The West Side & Mendocino connected with the mainline of the Northern Railway, a non-operating subsidiary of Southern Pacific, at Willows. The Northern Railway had been operating the mainline 8 – 10 years prior to the construction of the WS&M and ran from Tehama, California to Woodland, California.

==Timeline==
- October 3, 1878 - Northern Railway (a Southern Pacific subsidiary) completes construction from Williams - Willows. (Other sources say railroad reached Willows on September 26, 1878).

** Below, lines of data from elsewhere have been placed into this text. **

-- ==== Sys2Proof/Tests/Slice0.lean ====
section
/-! SUPPORT. Tests of the model on the spec's own words and vectors (95_test_vectors.md, named in each docstring), the smoke tests of
WellFormed, and for every statement with hypotheses a witness that meets them. -/

namespace Sys2Proof.Tests

open Sys2Proof.Machine

/-! ## WellFormed refuses an ill-formed term of each check -/

theorem test_wf_final_range : ¬ (Instr.final 1088).WellFormed ∧ (Instr.final 1087).WellFormed := by decide
theorem test_wf_round_range : ¬ (Instr.round 24).WellFormed ∧ (Instr.round 23).WellFormed := by decide
theorem test_wf_iota_range : ¬ (Instr.iota 31).WellFormed ∧ (Instr.iota 0).WellFormed := by decide
theorem test_wf_rcgen_range : ¬ (Instr.rcgen 24).WellFormed ∧ (Instr.rcgen 23).WellFormed := by decide

/-! ## Words written out from 30_encoding.md R51 (bit 63 first) -/

theorem test_decode_nop : decode 0b0 = .ok .nop := by decide
theorem test_decode_init : decode 0b00000001 = .ok .init := by decide
theorem test_decode_absorb : decode 0b00000010 = .ok .absorb := by decide
theorem test_decode_final : decode 0b10000111111_00000000_00000011 = .ok (.final 1087) := by decide
theorem test_decode_permute : decode 0b00010000 = .ok .permute := by decide
theorem test_decode_round : decode 0b10111_00010001 = .ok (.round 23) := by decide
theorem test_decode_theta : decode 0b00010010 = .ok .theta := by decide
theorem test_decode_rho : decode 0b00010011 = .ok .rho := by decide
theorem test_decode_pi : decode 0b00010100 = .ok .pi := by decide
theorem test_decode_chi : decode 0b00010101 = .ok .chi := by decide
theorem test_decode_iota : decode 0b00101_00010110 = .ok (.iota 5) := by decide
theorem test_decode_rcgen : decode 0b00001_00010111 = .ok (.rcgen 1) := by decide
/-- V-ENC-5, V-ENC-9, V-ENC-12: an operand out of range still decodes; BADARG comes after (R52, R53). -/
theorem test_decode_out_of_range : decode 0x0000_0000_0440_0003 = .ok (.final 1088) ∧
    decode 0x0000_0000_0000_1811 = .ok (.round 24) ∧ decode 0x0000_0000_0000_1F17 = .ok (.rcgen 31) := by decide
/-- V-ENC-7, V-ENC-10, V-ENC-13 to V-ENC-17. -/
theorem test_decode_illegal : decode 0x0000_0000_0800_0003 = .error .unusedBitSet ∧
    decode 0x0000_0000_0000_2011 = .error .unusedBitSet ∧ decode 0x0000_0000_0000_0100 = .error .unusedBitSet ∧
    decode 0x0000_0000_0001_0002 = .error .unusedBitSet ∧ decode 0x8000_0000_0000_0010 = .error .unusedBitSet ∧
    decode 0x0000_0000_0000_0005 = .error .undefinedOpcode ∧ decode 0x0000_0000_0000_0018 = .error .undefinedOpcode := by decide
theorem test_table_word : decodeTableWord 64 0x516 = some (.iota 5) ∧ decodeTableWord 64 0x2011 = none := by decide
/-- R55's worked encodings. -/
theorem test_encode : encode (.final 8) = 0x0008_0003 ∧ encode (.final 1087) = 0x043F_0003 ∧ encode (.round 23) = 0x1711 ∧
    encode (.iota 5) = 0x516 ∧ encode (.rcgen 1) = 0x117 := by decide

/-! ## One step on a small state -/

/-- An idle engine with one input to take. -/
def idleWith (e : Event) : State := { State.reset with events := [e] }

/-- An idle engine in phase SQUEEZED with one input to take. -/
def squeezedWith (e : Event) : State := { State.reset with dvalid := true, events := [e] }

/-- An engine with the command pending, and the given inputs. -/
def pendingWith (i : Instr) (ev : List Event) : State :=
  { State.reset with busy := true, pend := some (encode i), events := ev }

/-- The engine's state after the pending command on the given lanes. -/
def lanesAfter (i : Instr) (A : Lanes) : Lanes :=
  match step { pendingWith i [] with a := A } with
  | .next t => t.a
  | _ => A

/-- STATUS after one step. -/
def statusAfter (s : State) : Option Word :=
  match step s with
  | .next t => some t.status
  | _ => none

/-- The latest response after one step. -/
def responseAfter (s : State) : Option BusResponse :=
  match step s with
  | .next t => t.responses.head?
  | _ => none

/-- The lane array with A[i] = i of 95_test_vectors.md. -/
def counting : Lanes := Vector.ofFn fun i => BitVec.ofNat 64 i.val

/-- V-TH-1. -/
theorem test_theta_one_bit : (lanesAfter .theta ((Vector.replicate 25 0).set 0 1)).toList =
    [1, 1, 0, 0, 2, 0, 1, 0, 0, 2, 0, 1, 0, 0, 2, 0, 1, 0, 0, 2, 0, 1, 0, 0, 2] := by decide
/-- V-RND-3, after THETA. -/
theorem test_theta_counting : (lanesAfter .theta counting)[4] = 0x2F ∧ (lanesAfter .theta counting)[24] = 0x33 := by decide
/-- V-RHO-2, V-RHO-3. -/
theorem test_rho : (lanesAfter .rho (Vector.replicate 25 1))[2] = 0x4000_0000_0000_0000 ∧
    (lanesAfter .rho (Vector.replicate 25 1))[24] = 0x4000 ∧
    (lanesAfter .rho ((Vector.replicate 25 0).set 1 0x8000_0000_0000_0000))[1] = 1 := by decide
/-- V-PI-1. -/
theorem test_pi : (lanesAfter .pi counting).toList =
    [0, 6, 12, 18, 24, 3, 9, 10, 16, 22, 1, 7, 13, 19, 20, 4, 5, 11, 17, 23, 2, 8, 14, 15, 21] := by decide
/-- V-CHI-4. -/
theorem test_chi : (lanesAfter .chi counting).toList =
    [2, 0, 6, 3, 5, 4, 14, 6, 12, 11, 14, 10, 14, 13, 15, 14, 18, 16, 30, 3, 22, 20, 30, 19, 25] := by decide
/-- V-IO-2. -/
theorem test_iota : (lanesAfter (.iota 23) (Vector.replicate 25 0xFFFF_FFFF_FFFF_FFFF))[0] = 0x7FFF_FFFF_7FFF_7FF7 := by
  decide +kernel
/-- V-RND-2. -/
theorem test_round : (lanesAfter (.round 1) (Vector.replicate 25 0)).toList = 0x8082 :: List.replicate 24 0 := by decide +kernel
/-- V-RND-3, after the whole round. -/
theorem test_round_counting : (lanesAfter (.round 0) counting)[0] = 0x0000_1800_0000_001B ∧
    (lanesAfter (.round 0) counting)[24] = 0x0B00_0000_0000_0074 := by decide +kernel
/-- R84's example and V-RC-1. -/
theorem test_rcgen : (match step (pendingWith (.rcgen 2) []) with | .next t => t.rcout | _ => 0) = 0x8000_0000_0000_808A := by
  decide +kernel
/-- V-LFSR-1. -/
theorem test_lfsr : lfsrRun 0x01 19 = 0xBE := by decide
/-- R90's example: STATUS 0x0 and NOP give 0x2. -/
theorem test_nop : statusAfter (pendingWith .nop []) = some 0x2 := by decide
/-- V-ERR-6: INIT's completion clears an ERR recorded while it ran. -/
theorem test_init_clears_err : statusAfter { pendingWith .init [] with err := 4 } = some 0x2 := by decide
/-- V-ERR-8 without the preceding DONE: FINAL leaves DONE and DVALID. -/
theorem test_final_status : statusAfter (pendingWith (.final 0) []) = some 0x6 := by decide +kernel
/-- P6: FINAL 1087 counts two blocks. -/
theorem test_final_two_blocks : (match step (pendingWith (.final 1087) []) with | .next t => t.blkcnt | _ => 0) = 2 := by
  decide +kernel
/-- R92's example: ABSORB counts one block. -/
theorem test_absorb_counts : (match step (pendingWith .absorb []) with | .next t => t.blkcnt | _ => 0) = 1 := by decide +kernel

/-! ## The aligner, the padding, bytes -/

/-- V-AL-3. -/
theorem test_align_ignores_high_bits : align (BitVec.allOnes 1088) 5 = [0x3F ^^^ BitVec.twoPow 1088 1087] := by decide +kernel
/-- V-AL-5. -/
theorem test_align_last_positions : align 0 1086 = [BitVec.twoPow 1088 1086 ^^^ BitVec.twoPow 1088 1087] := by decide +kernel
/-- V-AL-6. -/
theorem test_align_two_blocks : align (BitVec.allOnes 1088) 1087 = [BitVec.allOnes 1088, BitVec.twoPow 1088 1087] := by
  decide +kernel
/-- V-PAD-1 to V-PAD-4, and V-PAD-5's length of 1089. -/
theorem test_padding_lengths : padZeros 0 = 1086 ∧ padZeros 8 = 1078 ∧ padZeros 1086 = 0 ∧ padZeros 1088 = 1086 ∧
    padZeros 1087 + 2 = 1089 := by decide
/-- V-BYTE-2. -/
theorem test_bytes_abc : blockWord [0x61, 0x62, 0x63] 0 = 0x63_6261 := by decide
/-- R97: the two bits 0, 1 behind the bytes of a partial block put the byte 0x02 after them, with nbits = 8t + 2. -/
theorem test_sha3_suffix : blockOfBits (messageBits [0xA3] ++ [false, true]) = 0x02A3 ∧
    (messageBits [0xA3] ++ [false, true]).length = 8 * 1 + 2 := by decide +kernel
/-- V-DIG-1. -/
theorem test_digest_hex : (digestHex ((Vector.replicate 4 0).set 0 0x3C23_F786_0146_D2C5)).take 16 = "c5d2460186f7233c".toList := by
  decide

/-- R69's table by lane number. -/
theorem test_rho_offsets : rhoOffsets =
    #v[0, 1, 62, 28, 27, 36, 44, 6, 55, 20, 3, 10, 43, 25, 39, 41, 45, 15, 21, 8, 18, 2, 61, 56, 14] := by decide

- July 31, 1882 - Northern Railway completes construction from Willows - Orland.
- 1884 - Plans are made to build a railroad from Willows to the Pacific Ocean coast of Mendocino County. The proposed route is to be along the Elk Creek and through Grindstone Canyon. It was anticipated that the railroad would haul local fruit as well as haul redwood and sugar pine lumber from Mendocino County to a proposed lumber mill in Willows. However, the railroad never made it more than 17 miles east of Willows.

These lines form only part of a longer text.